社会保障制度とは、国民が安心して生活できるよう、一生涯にわたって支えるためのしくみです。日本の社会保障制度は、「社会保険」「社会福祉」「公的扶助」「公衆衛生」という4つの項目によって成り立っています。

この中で最も大きな割合を占めるのが、社会保険です。社会保険とは、国民が病気やケガをした際に一定の給付を行う制度で、国民は強制加入するよう定められています。

社会福祉、公的扶助、公衆衛生の役割

社会保障制度の代表的な機能は社会保険ですが、これ以外の3項目も非常に重要な役割を果たしています。

まず社会福祉は、子どもや障害者、母子家庭、高齢者などへ公的な支援を行う制度です。例えば、就学前の子どもが通う保育所への補助金や、中学校修了までの子どもを養う家庭に給付される「子ども手当」は、この社会福祉分野から支出されています。

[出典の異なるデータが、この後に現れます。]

-- ==== Sys2Proof/Machine/SourceSelector.lean ====
section
/-! DEFINITION. Chapter 4: the source table, qualification, ranking, selection, the fallback stack, and
the selector's commands. -/

namespace Sys2Proof.Machine

open Sys2Proof.Config

/-! ### What an uplink unit does when its entry is disabled or enabled (R58) -/

/-- The uplink unit stops: IDLE, path state cleared, nothing counted (R58). -/
def UplinkUnit.stop (i : UplinkUnit) : UplinkUnit :=
  { i with
    running := false, sample := none, forward := none, outstanding := none, window := []
    released := false, judging := false, cut := false, lastClass := none, lastScale := 0 }

/-- The uplink unit starts RUNNING with the state the disable left (R58). -/
def UplinkUnit.start (i : UplinkUnit) : UplinkUnit :=
  { i with running := true }

/-- The input unit of an entry changed; an UP entry has none. -/
def State.modInputOf (s : State) (e : Ext) (f : InputUnit → InputUnit) : State :=
  match inputOf e with
  | some u => s.modInput u f
  | none => s

/-- The uplink unit of an entry changed; an IN entry has none. -/
def State.modUplinkOf (s : State) (e : Ext) (f : UplinkUnit → UplinkUnit) : State :=
  match uplinkOf e with
  | some u => s.modUplink u f
  | none => s

/-! ### Ranking (R73) -/

/-- An entry is USABLE. -/
def State.isUsable (s : State) (e : Ext) : Bool :=
  decide (s.selector.entries[e].state = .usable)

/-- `a` ranks before `b` on class, then priority; equal keys keep index order (R73). -/
def State.outranks (s : State) (a b : Ext) : Bool :=
  decide (s.effectiveClass a < s.effectiveClass b) ||
  (decide (s.effectiveClass a = s.effectiveClass b) &&
    decide (s.selector.entries[a].priority < s.selector.entries[b].priority))

/-- The better-ranked of the best so far and a USABLE source met after it (R73). -/
def State.better (s : State) (best : Option Ext) (e : Ext) : Option Ext :=
  if s.isUsable e then
    match best with
    | none => some e
    | some b => if s.outranks e b then some e else some b
  else best

/-- The best-ranked USABLE external source, none when none is USABLE (R73). -/
def State.bestUsable (s : State) : Option Ext :=
  allExt.foldl s.better none

/-! ### Selection (R74 to R76) -/

/-- A source becomes selected; the source already selected takes no action (R74). -/
def State.selectSource (s : State) (target : Source) : State :=
  if target = s.selector.selected then s
  else
    let restored : StepOptions :=
      match s.selector.stack with
      | t :: _ => if toSource t.source = target then t.options else s.steering.options
      | [] => s.steering.options
    let s1 := s.modSteering fun t => { t with options := restored }
    let s2 := s1.modSelector fun q =>
      { q with
        stack := q.stack.filter fun t => decide (toSource t.source ≠ target)
        selected := target }
    (s2.modFlight fun f => { f with selections := f.selections ++ [target] }).latch .sourceSelected

/-- A source pushed onto the fallback stack with the options as they stand; a source pushed while
USABLE restarts its restore timer (R75, R78). -/
def State.push (s : State) (e : Ext) (cause : Cause) : State :=
  let entry := s.selector.entries[e]
  let top : StackEntry :=
    ⟨e, cause, s.timebase.time.sec, entry.learned, entry.learnedCount, s.steering.options⟩
  (s.modSelector fun q =>
    { q with stack := top :: q.stack.filter fun t => decide (t.source ≠ e) }).modEntry e fun n =>
      { n with restore := if n.state = .usable then some 0 else n.restore }

/-- Options without the members of a mask (R76). -/
def StepOptions.without (o m : StepOptions) : StepOptions :=
  ⟨o.stepPermit && !m.stepPermit, o.fastAcquire && !m.fastAcquire, o.squelch && !m.squelch⟩
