-- ==== Sys2Proof/Machine/Uplink.lean ====
section
/-! DEFINITION. Chapter 3: the uplink units: confirmation, release, ranging, cycle judging, steps and
link changes. -/

namespace Sys2Proof.Machine

open Sys2Proof.Config

/-! ### Taking a mark (R45 to R50) -/

/-- t1: the departure stamp plus the correction, normalized (R45). -/
def markT1 (m : MarkFields) : Stamp :=
  (Stamp.mk m.seconds m.nanos 0).plus m.correction

/-- t2: the arrival reading less the ingress delay (R45). -/
def UplinkUnit.t2 (i : UplinkUnit) (arrival : Stamp) : Stamp :=
  arrival.plus (-(i.settings.ingress : Int))

/-- The unit takes frames: RUNNING, with the port's link up (R44). -/
def UplinkUnit.listening (i : UplinkUnit) : Bool :=
  i.running && decide (i.link = .up)

/-- A released sample: its phase event, the forward difference, the released flag (R50). -/
def State.release (s : State) (u : UpUnit) (t1 t2 : Stamp) : State :=
  let comp := s.compensation (upSource u)
  let v : Validity :=
    match comp with
    | some c => goodValidity t2 t1 c
    | none => .bad .badDelayAbsent
  (s.modUplink u fun i =>
    { i.count (fun c => { c with released := c.released + 1 }) with
      forward := some (t2.diff t1), released := true }).toSelector (upSource u)
    (.phase ⟨upSource u, v, some t1, some t2, comp⟩)

/-- A held sample displaced by an opening mark is counted incomplete (R46, R48). -/
def UplinkUnit.displace (i : UplinkUnit) : UplinkUnit :=
  match i.sample with
  | some _ =>
    { i.count (fun c => { c with incomplete := c.incomplete + 1 }) with sample := none }
  | none => i

/-- Confirmation of a mark by its opening and closing flags (R46 to R48). -/
def State.confirm (s : State) (u : UpUnit) (m : MarkFields) (t1 t2 : Stamp) : State :=
  match m.opening, m.closing with
  | true, false => s.modUplink u fun i => { i.displace with sample := some ⟨t1, t2, m.word⟩ }
  | true, true => (s.modUplink u UplinkUnit.displace).release u t1 t2
  | false, true =>
    match s.uplinks[u].sample with
    | none => s.modUplink u fun i => i.count fun c => { c with unopened := c.unopened + 1 }
    | some sm =>
      let t := s.modUplink u fun i => { i with sample := none }
      if sm.word = m.word then t.release u sm.t1 sm.t2
      else t.modUplink u fun i => i.count fun c => { c with mismatch := c.mismatch + 1 }
  | false, false => s

/-- A MARK or STATE that has passed its checks, arriving at `arrival` (R44 to R48). -/
def State.takeMark (s : State) (u : UpUnit) (m : MarkFields) (arrival : Stamp) : State :=
  let t := s.modUplink u fun i => i.count fun c => { c with marks := c.marks + 1 }
  t.confirm u m (markT1 m) (s.uplinks[u].t2 arrival)

/-- The class and scale offset of a STATE mark taken; a changed class may upgrade (R49, R80, R105). -/
def State.takeUpstream (s : State) (u : UpUnit) (cls : Nat) (scale : Int) : State :=
  (s.withClassChange (upSource u) fun t =>
    t.modUplink u fun i => { i with lastClass := some cls, lastScale := scale }).followScale (upSource u)

/-! ### Ranging (R51 to R53) -/

/-- A query is scheduled in cycle `n` (R51). -/
def UplinkUnit.scheduled (i : UplinkUnit) (n : Nat) : Bool :=
  decide (n % i.settings.interval = 0) || i.window.isEmpty

/-- A QUERY sent by unit `u` at the reading `departure` (R52). -/
def UplinkUnit.sendQuery (i : UplinkUnit) (u : UpUnit) (departure : Stamp) : UplinkUnit :=
  let q := i.seq + 1
  { i.count (fun c => { c with queriesSent := c.queriesSent + 1 }) with
    seq := q
    outstanding := some ⟨q, i.settings.requester, departure.plus i.settings.egress, 0⟩
    sent := i.sent ++ [etherFrame (uplinkAddress u) (.query i.settings.requester q)] }

/-- The query slot of cycle `n`, which starts at the reading `departure`, handled (R51). The interval, the
egress delay and the requester address, the link and the window are those that stand when the row is run,
also when a write of one was taken after the slot started (DESIGN CHOICE: R52 and R59 speak of the query's
departure, and no rule of a unit that handles the slot start late; log entry 48). -/
def UplinkUnit.querySlot (i : UplinkUnit) (u : UpUnit) (n : Nat) (cut : Bool) (departure : Stamp) :
    UplinkUnit :=
  if !i.running || !i.scheduled n then i
  else if i.link = .down then i
  else if cut || i.cut then i
  else
    match i.outstanding with
    | some _ => i.count fun c => { c with queriesSkipped := c.queriesSkipped + 1 }
    | none => i.sendQuery u departure

/-- A delay formed by a matching reply (R53). -/
def formDelay (forward : Int) (t4 t3 : Stamp) : Int :=
  towardZero (forward + t4.diff t3) 2

/-- A REPLY taken: matched against the outstanding query (R53). -/
def UplinkUnit.takeReply (i : UplinkUnit) (requester : Nat) (seq : Seq) (t4 : Stamp) : UplinkUnit :=
  match i.outstanding with
  | some o =>
    if o.requester = requester ∧ o.seq = seq then
      let m := { i.count (fun c => { c with repliesMatched := c.repliesMatched + 1 }) with
        outstanding := none }
      match i.forward with
      | none => m.count fun c => { c with repliesNoForward := c.repliesNoForward + 1 }
      | some d =>
        let delay := formDelay d t4 o.t3
        if 0 ≤ delay ∧ delay ≤ i.settings.maxDelay then
          { m.count (fun c => { c with delaysAccepted := c.delaysAccepted + 1 }) with
            window := pushBounded delayDepth i.window delay }
        else m.count fun c => { c with badDelays := c.badDelays + 1 }
    else i.count fun c => { c with repliesDropped := c.repliesDropped + 1 }
  | none => i.count fun c => { c with repliesDropped := c.repliesDropped + 1 }

/-! ### Cycle starts, steps, link changes (R54 to R57) -/

/-- The outstanding query aged, or given up at its second cycle start (R54). -/
def UplinkUnit.age (i : UplinkUnit) : UplinkUnit :=
  match i.outstanding with
  | none => i
  | some o =>
    if o.seen = 0 then { i with outstanding := some { o with seen := 1 } }
    else
      { i.count (fun c => { c with queriesLost := c.queriesLost + 1 }) with outstanding := none }

/-- The report a RUNNING unit makes at a cycle start, none when the cycle is not judged (R54). -/
def UplinkUnit.judgement (i : UplinkUnit) : Option ReportKind :=
  if i.judging then some (if i.released then .accepted else .miss) else none

/-- A cycle start taken by a RUNNING unit: query aged, cycle judged, flags (R54), and with a query slot
of 0 the query of the new cycle `n`, which departs at the cycle start's instant (R51, R52). A query slot of 0
is tested here, as it stands now, and any other when the slot start is made. A cycle start made before a step
and taken after the step's announcement is R56's next cycle start as any other is (DESIGN CHOICE in both: R56
calls the next cycle start the resume start, and R59 names the next slot start; log entry 48). -/
def State.uplinkCycle (s : State) (u : UpUnit) (n : Nat) (departure : Stamp) : State :=
  let i := s.uplinks[u]
  if i.running then
    let j := { i.age with released := false, judging := true, cut := false }
    let k := if i.settings.slot = 0 then j.querySlot u n false departure else j
    let t := s.modUplink u fun _ => k
    match i.judgement with
    | some r => t.toSelector (upSource u) (.report r)
    | none => t
  else s

/-- The oldest cycle event on its way to the unit, when it is a cycle start, is taken (R54). -/
def State.takeUplinkCycle (s : State) (u : UpUnit) : State :=
  match s.flight.cyclesToUplink[u] with
  | .start n _ instant :: rest =>
    (s.modFlight fun f => { f with cyclesToUplink := f.cyclesToUplink.set u rest }).uplinkCycle u n
      instant
  | _ => s

/-- The next cycle event is a cycle start at which the outstanding query is given up (R54). -/
def State.queryLossDue (s : State) (u : UpUnit) : Bool :=
  match s.flight.cyclesToUplink[u], s.uplinks[u].outstanding with
  | .start _ _ _ :: _, some o => s.uplinks[u].running && decide (o.seen ≠ 0)
  | _, _ => false

/-- An outstanding query cleared and counted as abandoned (R56, R57). -/
def UplinkUnit.abandon (i : UplinkUnit) : UplinkUnit :=
  match i.outstanding with
  | some _ =>
    { i.count (fun c => { c with queriesAbandoned := c.queriesAbandoned + 1 }) with outstanding := none }
  | none => i

/-- A step announcement taken by a RUNNING unit (R56). -/
def UplinkUnit.stepped (i : UplinkUnit) : UplinkUnit :=
  { i.abandon with sample := none, forward := none, released := false, judging := false, cut := true }

/-- The port's link goes down (R57). -/
def UplinkUnit.linkDown (i : UplinkUnit) : UplinkUnit :=
  if i.link = .down then i
  else if i.running then
    { i.abandon with link := .down, sample := none, forward := none, window := [] }
  else { i with link := .down }

/-! ### The commands -/

/-- UPLINK_MARK (R46): a MARK that passes its checks. -/
def execUplinkMark (u : UpUnit) (bytes : List Byte) (x : Elapsed) (s : State) :
    Host.Outcome State Fault Refusal :=
  .next (match s.uplinks[u].listening, uplinkFrame bytes with
    | true, some (.mark m) => s.takeMark u m (s.reading x)
    | _, _ => s)

/-- UPLINK_STATE_MARK (R49): a STATE that passes its checks; its trailer is taken, and it is a mark for
confirmation. -/
def execUplinkStateMark (u : UpUnit) (bytes : List Byte) (x : Elapsed) (s : State) :
    Host.Outcome State Fault Refusal :=
  .next (match s.uplinks[u].listening, uplinkFrame bytes with
    | true, some (.state m t) => (s.takeUpstream u m.cls t.scale).takeMark u m (s.reading x)
    | _, _ => s)

/-- UPLINK_REPLY (R53): a REPLY that passes its checks. -/
def execUplinkReply (u : UpUnit) (bytes : List Byte) (s : State) : Host.Outcome State Fault Refusal :=
  .next (match s.uplinks[u].listening, uplinkFrame bytes with
    | true, some (.reply r q sec ns c _) =>
      s.modUplink u fun i => i.takeReply r q ((Stamp.mk sec ns 0).plus c)
    | _, _ => s)

/-- UPLINK_UNEXPECTED_FRAME (R44): a QUERY, or a frame that fails a format or content check. -/
def execUplinkUnexpectedFrame (u : UpUnit) (bytes : List Byte) (s : State) :
    Host.Outcome State Fault Refusal :=
  .next (match s.uplinks[u].listening, uplinkFrame bytes with
    | true, none => s.modUplink u fun i => i.count fun c => { c with badFrames := c.badFrames + 1 }
    | true, some (.query _ _) =>
      s.modUplink u fun i => i.count fun c => { c with unexpected := c.unexpected + 1 }
    | _, _ => s)

/-- UPLINK_QUERY_SLOT (R51): the oldest cycle event on its way, when it is a slot start. The query leaves at
the instant that the event carries, so the elapsed part at which the row is run is not read (R52; log
entry 16). -/
def execUplinkQuerySlot (u : UpUnit) (_ : Elapsed) (s : State) : Host.Outcome State Fault Refusal :=
  .next (match s.flight.cyclesToUplink[u] with
    | .slot _ n cut instant :: rest =>
      (s.modFlight fun f => { f with cyclesToUplink := f.cyclesToUplink.set u rest }).modUplink u
        fun i => i.querySlot u n cut instant
    | _ => s)

/-- UPLINK_CYCLE_START (R54). With a query slot of 0 the query leaves at the instant that the event carries
(log entry 16). -/
def execUplinkCycleStart (u : UpUnit) (_ : Elapsed) (s : State) : Host.Outcome State Fault Refusal :=
  .next (s.takeUplinkCycle u)

/-- QUERY_LOST (R54): the cycle start at which the outstanding query is given up; nothing when the next
cycle start is not one. -/
def execQueryLost (u : UpUnit) (_ : Elapsed) (s : State) : Host.Outcome State Fault Refusal :=
  .next (if s.queryLossDue u then s.takeUplinkCycle u else s)

/-- UPLINK_STEP (R56): the oldest step announcement on its way; an IDLE unit changes nothing. -/
def execUplinkStep (u : UpUnit) (s : State) : Host.Outcome State Fault Refusal :=
  .next (match s.flight.stepsToUplink[u] with
    | [] => s
    | _ :: rest =>
      let t := s.modFlight fun f => { f with stepsToUplink := f.stepsToUplink.set u rest }
      if s.uplinks[u].running then t.modUplink u UplinkUnit.stepped else t)

/-- UPLINK_LINK_DOWN (R57). -/
def execUplinkLinkDown (u : UpUnit) (s : State) : Host.Outcome State Fault Refusal :=
  .next (s.modUplink u UplinkUnit.linkDown)

/-- UPLINK_LINK_UP (R57). -/
def execUplinkLinkUp (u : UpUnit) (s : State) : Host.Outcome State Fault Refusal :=
  .next (s.modUplink u fun i => { i with link := .up })

end Sys2Proof.Machine
end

次に公的扶助は、生活に困窮する人々も最低限の生活ができるよう、保障によって自立を助ける制度です。「生活保護」や「生活福祉資金貸付制度」といった制度が利用できます。

そして公衆衛生は、人々が健康に生活できるよう、さまざまな予防・衛生のための制度です。無料で行われる予防接種が多いのは、この公衆衛生によって保障されているからです。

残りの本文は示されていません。